Она закончила учебу к концу февраля следующего года. До этого целый месяц у него почти не появлялась, но он объяснял это себе тем, что все ее время было занято дипломом. Его любовь между тем продолжалась, его миром была Инес. Окончание университета она отмечала в бывшем трамвайном депо в Угстгейсте, там стояли два маленьких забытых голубых трамвайчика с надписью «Угей». Друзей собралось человек сто. Инес запомнилась в ало-красном платье с обнаженными плечами; когда праздник подошел к концу, он увез ее на мотоцикле к себе на Рапенбюрг. На рассвете они занимались любовью. “Я тебе позвоню”, — сказал он, когда через несколько часов блаженного забытья они стали прощаться — в саду за сводчатыми окнами снова сгущались сумерки.

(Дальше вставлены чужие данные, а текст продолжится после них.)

-- ==== Sys2Proof/Laws/Exec.lean ====
section
/-! SUPPORT. Every command as one body and its end (R114): what a command can do (its body's result, or an error of R115
taken), and the invariants its body keeps (R33, R38, R39, R40, R45 to R47, R50). -/

namespace Sys2Proof.Machine

open Sys2Proof Config

/-- The body of each command. -/
def bodyOf (i : Instr) (s : State) : Except Raise State :=
  match i with
  | .nop => .ok s
  | .sreset => .ok s.softReset
  | .hclr => bodyHclr s
  | .count => bodyCount s
  | .build => bodyBuild s
  | .gen => bodyGen s
  | .pinit => bodyPinit s
  | .putb n => appendBits (bitsMsb s.arg.toNat n.toNat) s
  | .psym => bodyPsym s
  | .pflush => flush s
  | .uinit => bodyUinit s
  | .getb n => bodyGetb n.toNat s
  | .ualign => .ok (if s.ibit ≠ 0 then { s with ibit := 0, iptr := s.iptr + 1 } else s)
  | .thdr => bodyThdr s
  | .parse => bodyParse s
  | .dsym => bodyDsym s
  | .encode => bodyEncode s
  | .decode => bodyDecode s

/-- A command is its body, and then its result or the error it raised taken (R114). -/
theorem exec_eq (i : Instr) (s : State) : exec i s = s.finish (bodyOf i s) := by
  cases i <;> rfl

theorem exec_ok {i : Instr} {s t : State} (h : bodyOf i s = .ok t) : exec i s = .next t := by
  rw [exec_eq, h]
  rfl

theorem exec_error {i : Instr} {s : State} {r : Raise} (h : bodyOf i s = .error r) : exec i s = .next (s.takeError r) := by
  rw [exec_eq, h]
  rfl

/-- Every command completes (R133), with its body's result or with an error. -/
theorem exec_cases (i : Instr) (s : State) :
    (∃ t, bodyOf i s = .ok t ∧ exec i s = .next t) ∨ ∃ r, bodyOf i s = .error r ∧ exec i s = .next (s.takeError r) := by
  cases h : bodyOf i s with
  | ok t => exact .inl ⟨t, rfl, exec_ok h⟩
  | error r => exact .inr ⟨r, rfl, exec_error h⟩

@[simp] theorem State.takeError_err (s : State) (r : Raise) : (s.takeError r).err = true := rfl
@[simp] theorem State.takeError_errcode (s : State) (r : Raise) : (s.takeError r).errcode = errorNumber r.code := rfl
@[simp] theorem State.takeError_errInfo (s : State) (r : Raise) : (s.takeError r).errInfo = r.info := rfl

/-! ### Frames -/

theorem SameButDatapath.trans {s t u : State} (h : SameButDatapath s t) (k : SameButDatapath t u) :
    SameButDatapath s u := by
  unfold SameButDatapath at *
  rw [← h, ← k]

theorem SameButStreams.datapath {s t : State} (h : SameButStreams s t) : SameButDatapath s t := by
  unfold SameButDatapath
  rw [h.eq]

theorem SameButPacker.datapath {s t : State} (h : SameButPacker s t) : SameButDatapath s t := h.streams.datapath

theorem Coded.datapath {s u : State} (h : Coded s u) : SameButDatapath s u := by
  unfold SameButDatapath
  rw [h.frame]

/-- No command but SRESET writes anything the host owns, the error state, or IBUF. -/
theorem body_frame {i : Instr} {s t : State} (hi : i ≠ .sreset) (h : bodyOf i s = .ok t) : SameButDatapath s t := by
  cases i with
  | sreset => exact absurd rfl hi
  | nop => obtain rfl := Except.ok.inj h; rfl
  | hclr => obtain rfl := Except.ok.inj h; rfl
  | count => unfold SameButDatapath; rw [count_frame h]
  | build => unfold SameButDatapath; rw [build_frame h]
  | gen => unfold SameButDatapath; rw [(gen_frame h).2.1]
  | pinit => obtain rfl := Except.ok.inj h; rfl
  | putb n => exact (appendBits_frame h).datapath
  | psym => exact (psym_frame h).datapath
  | pflush => exact (flush_frame h).datapath
  | uinit => unfold SameButDatapath; rw [(uinit_frame h).2]
  | getb n => unfold SameButDatapath; rw [getb_frame h]
  | ualign =>
    obtain rfl := Except.ok.inj h
    unfold SameButDatapath
    split <;> rfl
  | thdr => exact (thdr_frame h).datapath
  | parse => unfold SameButDatapath; rw [parse_frame h]
  | dsym => exact (dsym_frame h).1.datapath
  | encode =>
    obtain ⟨u, -, hc, hf⟩ := encode_frame h
    refine hc.datapath.trans ?_
    unfold SameButDatapath
    rw [hf]
  | decode =>
    obtain ⟨u, v, -, -, -, hf⟩ := decode_frame h
    unfold SameButDatapath
    rw [hf]

/-- ENCODE's errors (R110): RANGE where its range check fails, and else OBUF_OVERFLOW alone. -/
theorem encode_error {s : State} {r : Raise} (h : bodyEncode s = .error r) :
    (¬ s.srcInRange ∧ r = ⟨.range, s.srcAddr⟩) ∨ s.srcInRange ∧ r.code = .obufOverflow := by
  unfold bodyEncode at h
  rcases bind_error h with h | ⟨_, hg, h⟩
  · exact .inl (raiseIf_error h)
  have hin : s.srcInRange := by simpa using raiseIf_ok hg
  refine .inr ⟨hin, ?_⟩
  obtain ⟨u, hu, hc⟩ := tableStage_ok hin
  have h' : (tableStage s >>= fun s => bodyPinit s >>= fun s => bodyThdr s >>= fun s => bodyPsym s >>= fun s => flush s) =
      .error r := by
    rw [← h]
    unfold tableStage
    simp only [bind_assoc]
  rw [hu, ok_bind] at h'
  rcases bind_error h' with h | ⟨p, hp, h'⟩
  · cases h
  obtain rfl := Except.ok.inj hp
  have hv : u.tableValid = true := by rw [hc.frame]
  rcases bind_error h' with h | ⟨q, hq, h'⟩
  · rcases bind_error h with h | ⟨_, -, h⟩
    · have := (raiseIf_error h).1
      rw [show u.tableValid = false from this] at hv
      cases hv
    · exact appendBits_error h
  have fq := thdr_frame hq
  rcases bind_error h' with h | ⟨w, -, h'⟩
  · rcases bind_error h with h | ⟨_, -, h⟩
    · have := (raiseIf_error h).1
      rw [fq.eq] at this
      rw [show u.tableValid = false from this] at hv
      cases hv
    · rcases bind_error h with h | ⟨_, -, h⟩
      · have := (raiseIf_error h).1
        rw [fq.eq, hc.frame] at this
        exact absurd hin this
      · have hall : ∀ n a (x : State), x.ctab = u.ctab → (∀ b ∈ x.ibufBytes a n, (u.ctabAt b).valid = true) →
            packFrom a n x = .error r → r.code = .obufOverflow := fun n => by
          induction n with
          | zero => intro a x _ _ hx; cases hx
          | succ n ih =>
            intro a x hx hall hp
            rw [ibufBytes_succ] at hall
            rcases bind_error hp with h | ⟨_, -, hp⟩
            · have := (raiseIf_error h).1
              rw [ctabAt_of_eq hx, hall _ List.mem_cons_self] at this
              cases this
            · rcases bind_error hp with h | ⟨y, hy, hp⟩
              · exact appendBits_error h
              · have fy := appendBits_frame hy
                refine ih (a + 1) y (by rw [fy.eq]; exact hx) (fun b hb => hall b (List.mem_cons_of_mem _ ?_)) hp
                rw [ibufBytes_congr (s := x) (t := y) (by rw [fy.eq])] at hb
                exact hb
        refine hall _ _ q (by rw [fq.eq]) (fun b hb => ?_) h
        refine (hc.valid b).2 ?_
        rw [fq.eq, hc.frame] at hb
        exact hb
  · exact flush_error h'

/-- DECODE's errors (R111): RANGE where its range check fails, and else one of PARSE's, or one of DSYM's but NO_TABLE. -/
theorem decode_error {s : State} {r : Raise} (h : bodyDecode s = .error r) :
    (¬ s.srcInRange ∧ r = ⟨.range, s.srcAddr⟩) ∨ s.srcInRange ∧
      (r.code ∈ raisable .parse ∨ r.code = .payTruncated ∨ r.code = .payBadCode ∨ r.code = .obufOverflow) := by
  unfold bodyDecode at h
  rcases bind_error h with h | ⟨_, hg, h⟩
  · exact .inl (raiseIf_error h)
  have hin : s.srcInRange := by simpa using raiseIf_ok hg
  refine .inr ⟨hin, ?_⟩
  rcases bind_error h with h | ⟨u, -, h⟩
  · rcases bind_error h with h | ⟨_, -, h⟩
    · exact absurd hin (raiseIf_error h).1
    · cases h
  rcases bind_error h with h | ⟨p, -, h⟩
  · cases h
  rcases bind_error h with h | ⟨v, hv, h⟩
  · exact .inl (parse_error h)
  · rcases dsym_error h with ⟨-, e⟩ | e
    · have := congrArg State.tableValid (parse_frame hv)
      rw [e] at this
      cases this
    · exact .inr e

/-- The errors a command raises are those R115 lists for it. -/
theorem body_error {i : Instr} {s : State} {r : Raise} (h : bodyOf i s = .error r) : r.code ∈ raisable i := by
  cases i with
  | nop => cases h
  | sreset => cases h
  | hclr => cases h
  | build => cases h
  | pinit => cases h
  | ualign => cases h
  | count => rcases count_error h with e | e <;> simp [raisable, e]
  | gen => simp [raisable, gen_error h]
  | putb n => simp [raisable, appendBits_error h]
  | psym => exact psym_error h
  | pflush => simp [raisable, flush_error h]
  | uinit => simp [raisable, uinit_error h]
  | getb n => simp [raisable, getb_error h]
  | thdr => exact thdr_error h
  | parse => exact parse_error h
  | dsym => rcases dsym_error h with ⟨e, -⟩ | e | e | e <;> simp [raisable, e]
  | encode => rcases encode_error h with ⟨-, e⟩ | ⟨-, e⟩ <;> simp [raisable, e]
  | decode =>
    rcases decode_error h with ⟨-, e⟩ | ⟨-, e | e | e | e⟩
    · simp [raisable, e]
    · simp only [raisable, List.mem_cons, List.not_mem_nil, or_false] at e ⊢
      tauto
    · simp [raisable, e]
    · simp [raisable, e]
    · simp [raisable, e]

/-! ### Invariants of the packer and the unpacker -/

theorem appendBits_inv {bs : Bits} {s t : State} (hp : s.PackerOk) (h : appendBits bs s = .ok t) :
    s.Room bs ∧ Packed s t bs := by
  by_cases hr : s.Room bs
  · obtain ⟨u, hu, -, hpu⟩ := appendBits_ok hp hr
    rw [h] at hu
    obtain rfl := Except.ok.inj hu
    exact ⟨hr, hpu⟩
  · rw [appendBits_overflow hp hr] at h
    cases h

theorem appendBits_packerOk {bs : Bits} {s t : State} (hp : s.PackerOk) (h : appendBits bs s = .ok t) : t.PackerOk :=
  (appendBits_inv hp h).2.2.2.1

theorem flush_packerOk {s t : State} (hp : s.PackerOk) (h : flush s = .ok t) : t.PackerOk := by
  unfold flush at h
  split at h
  · exact appendBits_packerOk hp h
  · obtain rfl := Except.ok.inj h
    exact hp

theorem packFrom_packerOk {a n : Nat} {s t : State} (hp : s.PackerOk) (h : packFrom a n s = .ok t) : t.PackerOk := by
  induction n generalizing a s with
  | zero => obtain rfl := Except.ok.inj h; exact hp
  | succ n ih =>
    obtain ⟨_, -, h⟩ := bind_ok h
    obtain ⟨u, hu, h⟩ := bind_ok h
    exact ih (appendBits_packerOk hp hu) h

theorem readBit_unpackerOk {s t : State} {v : Bool} (hu : s.UnpackerOk) (h : readBit s = .ok (v, t)) : t.UnpackerOk := by
  cases hi : s.inputBits with
  | nil => rw [readBit_exhausted hu hi] at h; cases h
  | cons w rest =>
    obtain ⟨u, hr, -, huu, -⟩ := readBit_ok hu hi
    rw [h] at hr
    obtain ⟨-, rfl⟩ := Prod.mk.inj (Except.ok.inj hr)
    exact huu

/-- DSYM's loop keeps both streams' invariants. -/
theorem decodeLoop_ok {table : List (Byte × Bits)} {k : Word} {n : Nat} {s t : State} {b : Byte} (hu : s.UnpackerOk)
    (hp : s.PackerOk) (h : decodeLoop table k n s = .ok (b, t)) : t.UnpackerOk ∧ t.PackerOk := by
  induction n generalizing s with
  | zero => cases h
  | succ n ih =>
    unfold decodeLoop at h
    split at h
    · obtain ⟨-, rfl⟩ := Prod.mk.inj (Except.ok.inj h)
      exact ⟨hu, hp⟩
    · obtain ⟨_, -, h⟩ := bind_ok h
      cases hr : readBit s with
      | error e => rw [hr] at h; cases h
      | ok y =>
        rw [hr] at h
        have hy := readBit_unpackerOk (v := y.1) (t := y.2) hu hr
        have fy := readBit_frame (v := y.1) (t := y.2) hr
        exact ih (s := { y.2 with dacc := y.2.dacc ++ [y.1] }) hy (by
          have : y.2.PackerOk := by rw [fy.eq]; exact hp
          exact this) h

theorem decodeFrom_ok {table : List (Byte × Bits)} {k n : Nat} {s t : State} (hu : s.UnpackerOk)
    (hp : s.PackerOk) (h : decodeFrom table k n s = .ok t) : t.UnpackerOk ∧ t.PackerOk := by
  induction n generalizing k s with
  | zero => obtain rfl := Except.ok.inj h; exact ⟨hu, hp⟩
  | succ n ih =>
    obtain ⟨x, hx, h⟩ := bind_ok h
    obtain ⟨u, huu, h⟩ := bind_ok h
    have h1 := decodeLoop_ok (s := { s with dacc := [] }) (b := x.1) (t := x.2) hu hp hx
    exact ih ((appendBits_frame huu).unpackerOk h1.1) (appendBits_packerOk h1.2 huu) h

theorem dsym_streams {s t : State} (hu : s.UnpackerOk) (hp : s.PackerOk) (h : bodyDsym s = .ok t) :
    t.UnpackerOk ∧ t.PackerOk := by
  obtain ⟨_, -, h⟩ := bind_ok h
  obtain ⟨u, hd, h⟩ := bind_ok h
  have := decodeFrom_ok hu hp hd
  obtain rfl := Except.ok.inj h
  exact this

theorem PackerOk.of_eq {s t : State} (h : s.PackerOk) (ha : t.acc = s.acc) (hn : t.accN = s.accN) : t.PackerOk := by
  unfold State.PackerOk at *
  rw [ha, hn]
  exact h

theorem UnpackerOk.of_eq {s t : State} (h : s.UnpackerOk) (hp : t.params = s.params) (hi : t.iptr = s.iptr)
    (he : t.iend = s.iend) (hb : t.ibit = s.ibit) : t.UnpackerOk := by
  unfold State.UnpackerOk at *
  rw [hp, hi, he, hb]
  exact h

/-- Every body keeps the packer's invariant (R38). -/
theorem body_packerOk {i : Instr} {s t : State} (hp : s.PackerOk) (hu : s.UnpackerOk) (h : bodyOf i s = .ok t) :
    t.PackerOk := by
  cases i with
  | nop => obtain rfl := Except.ok.inj h; exact hp
  | sreset => obtain rfl := Except.ok.inj h; exact packerOk_zero rfl rfl
  | hclr => obtain rfl := Except.ok.inj h; exact hp
  | count => rw [count_frame h]; exact hp
  | build => rw [build_frame h]; exact hp
  | gen => rw [(gen_frame h).2.1]; exact hp
  | pinit => obtain rfl := Except.ok.inj h; exact packerOk_zero rfl rfl
  | putb n => exact appendBits_packerOk hp h
  | psym =>
    obtain ⟨_, -, h⟩ := bind_ok h
    obtain ⟨_, -, h⟩ := bind_ok h
    exact packFrom_packerOk hp h
  | pflush => exact flush_packerOk hp h
  | uinit => rw [(uinit_frame h).2]; exact hp
  | getb n => rw [getb_frame h]; exact hp
  | ualign =>
    obtain rfl := Except.ok.inj h
    split <;> exact hp
  | thdr =>
    obtain ⟨_, -, h⟩ := bind_ok h
    exact appendBits_packerOk hp h
  | parse => rw [parse_frame h]; exact hp
  | dsym => exact (dsym_streams hu hp h).2
  | encode =>
    unfold bodyOf bodyEncode at h
    obtain ⟨_, -, h⟩ := bind_ok h
    obtain ⟨s1, -, h⟩ := bind_ok h
    obtain ⟨s2, -, h⟩ := bind_ok h
    obtain ⟨s3, -, h⟩ := bind_ok h
    obtain ⟨s4, -, h⟩ := bind_ok (x := bodyGen s3) h
    obtain ⟨s5, h5, h⟩ := bind_ok (x := bodyPinit s4) h
    obtain ⟨s6, h6, h⟩ := bind_ok (x := bodyThdr s5) h
    obtain ⟨s7, h7, h8⟩ := bind_ok (x := bodyPsym s6) h
    have p5 : s5.PackerOk := by rw [← Except.ok.inj h5]; exact packerOk_zero rfl rfl
    obtain ⟨_, -, h6⟩ := bind_ok h6
    obtain ⟨_, -, h7⟩ := bind_ok h7
    obtain ⟨_, -, h7⟩ := bind_ok h7
    exact flush_packerOk (packFrom_packerOk (appendBits_packerOk p5 h6) h7) h8
  | decode =>
    obtain ⟨u, v, hu', hv, hd, -⟩ := decode_frame h
    obtain ⟨w, hw, -, hwu, -⟩ := uinit_ok (uinit_frame hu').1
    rw [hu'] at hw
    obtain rfl := Except.ok.inj hw
    obtain ⟨es, orig, -, -, hpv⟩ := parse_inv (s := { u with optr := u.dstAddr, acc := 0, accN := 0 }) hwu hv
    exact (dsym_streams hpv.unpacker (by rw [hpv.frame]; exact packerOk_zero rfl rfl) hd).2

Когда на следующее утро около одиннадцати он позвонил, трубку никто не снял. Через два часа опять никакого ответа. Потом он перезванивал каждые пятнадцать минут, и когда в десять минут одиннадцатого Инес наконец подошла, она куда-то так торопилась, что выпалила только: “Я сейчас тебе перезвоню!” К двум часам ночи ему надоело ждать, он помчался на полной скорости в студенческое общежитие на окраине города, ее окна были темные, он позвонил в звонок, поднес губы к жалкому домофону над жалким рядом прорезей почтовых ящиков — по-прежнему тишина. На третий день, после того как он набрал номер ее однокурсницы, жившей в соседней с ней комнате, наконец кто-то откликнулся. Мужской голос с готовностью сообщил, что друзья Инес, той девушки, с которой он немного знаком, проводили ее сегодня утром, кажется, в аэропорт.
У него пересохло во рту.
— Проклятье! — прорычал он.
Схипхол в ту пору был авансценой динамики и драмы. Авиапассажиры, лишившись опоры повседневности, лавировали с сумками и чемоданами по помосткам судьбы, и глядя на мигающие буквы, складывающиеся у них на глазах в названия городов и материков, чувствовали себя как-то по-новому. Он не понимал толком, что он здесь делает. Прочитал на табло, что самолет в Каракас улетел, согласно расписанию, в 11.05. С верхней галереи он смотрел на теряющиеся в дали полдера взлетно-посадочные полосы. День был хмурый, дул унылый ветер, но увидеть этого было нельзя, потому что на всем пространстве под затянутым облаками небосводом не росло ни единого деревца. Он смотрел на распластавшиеся на земле безжизненные самолеты и представлял их себе душами кораблей, когда-то приплывших сюда сквозь непогоду по волнам Харлеммермеера и бросивших якорь в этом укрытом от бурь месте. Он отвернулся. Когда в теплом помещении ресторана он взял в руки телефонную трубку, пальцы его были ледяными.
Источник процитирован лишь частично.